# Titanic: Machine Learning from disaster

https://www.kaggle.com/c/titanic

## Competition Description

The sinking of the RMS Titanic is one of the most infamous shipwrecks in history.  On April 15, 1912, during her maiden voyage, the Titanic sank after colliding with an iceberg, killing 1502 out of 2224 passengers and crew. This sensational tragedy shocked the international community and led to better safety regulations for ships.

One of the reasons that the shipwreck led to such loss of life was that there were not enough lifeboats for the passengers and crew. Although there was some element of luck involved in surviving the sinking, some groups of people were more likely to survive than others, such as women, children, and the upper-class.

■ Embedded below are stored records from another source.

-- ==== Sys2Proof/Machine/Shift.lean ====
section
/-! DEFINITION. Shift and rotate (spec/45_shift_rotate.md R151 to R154). `al` is A/L (true logical), `lr` is
L/R (true left). -/

namespace Sys2Proof.Machine

/-- The shifted word, for a count 1..15 (R153). -/
def shiftResult (al lr : Bool) (n : Nat) (v : Word) : Word :=
  if lr then v <<< n else if al then v >>> n else v.sshiftRight n

/-- The last bit shifted out, for a count 1..15 (R153). -/
def shiftedOut (lr : Bool) (n : Nat) (v : Word) : Bool :=
  if lr then v.getLsbD (16 - n) else v.getLsbD (n - 1)

/-- SRC under either value of `SRC_ARITH_LEFT` (R153). -/
def shiftRegister (policy : SrcArithLeft) (r : BitVec 2) (al lr : Bool) (count : BitVec 4) (s : State) : Result :=
  let n := count.toNat
  if n = 0 then s.completed
  else if lr && !al && policy == .refuse then s.refuse .arithmeticLeftShift
  else
    let v := s.gpr r
    let res := shiftResult al lr n v
    (((s.setGpr r res).assignCarry (shiftedOut lr n v)).assignEqual (res == 0)).completed

/-- SRC: shift by count, Carry the last bit out, EQUAL from a zero result; count 0 is a no-op (R153). -/
def execSrc (r : BitVec 2) (al lr : Bool) (count : BitVec 4) (s : State) : Result :=
  shiftRegister srcArithLeft r al lr count s

/-- The plain 16-bit rotate (R154). -/
def rotateWord (lr : Bool) (n : Nat) (v : Word) : Word := if lr then v.rotateLeft n else v.rotateRight n

/-- The 17-bit ring Carry:v rotated (R154). -/
def rotateRing (lr : Bool) (n : Nat) (c : Bool) (v : Word) : BitVec 17 :=
  let ring : BitVec 17 := BitVec.ofBool c ++ v
  if lr then ring.rotateLeft n else ring.rotateRight n

/-- RRC under either value of `RRC_CARRY_AL` (R154). -/
def rotateRegister (carryAl : Bool) (r : BitVec 2) (al lr : Bool) (count : BitVec 4) (s : State) : Result :=
  let n := count.toNat
  let v := s.gpr r
  if n = 0 then s.completed
  else if al != carryAl then (s.setGpr r (rotateWord lr n v)).completed
  else
    let ring := rotateRing lr n s.carry v
    ((s.setGpr r (ring.setWidth 16)).assignCarry ring.msb).completed

/-- RRC: plain rotate, or rotate through Carry when A/L selects it; count 0 is a no-op (R154). -/
def execRrc (r : BitVec 2) (al lr : Bool) (count : BitVec 4) (s : State) : Result :=
  rotateRegister rrcCarryAl r al lr count s

end Sys2Proof.Machine
end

In this challenge, we ask you to complete the analysis of what sorts of people were likely to survive. In particular, we ask you to apply the tools of machine learning to predict which passengers survived the tragedy.

## Goal
It is your job to predict if a passenger survived the sinking of the Titanic or not. 
For each PassengerId in the test set, you must predict a 0 or 1 value for the Survived variable.

## Metric
Your score is the percentage of passengers you correctly predict. This is known simply as "accuracy”.

## Submission File Format
You should submit a csv file with exactly 418 entries plus a header row. Your submission will show an error if you have extra columns (beyond PassengerId and Survived) or rows.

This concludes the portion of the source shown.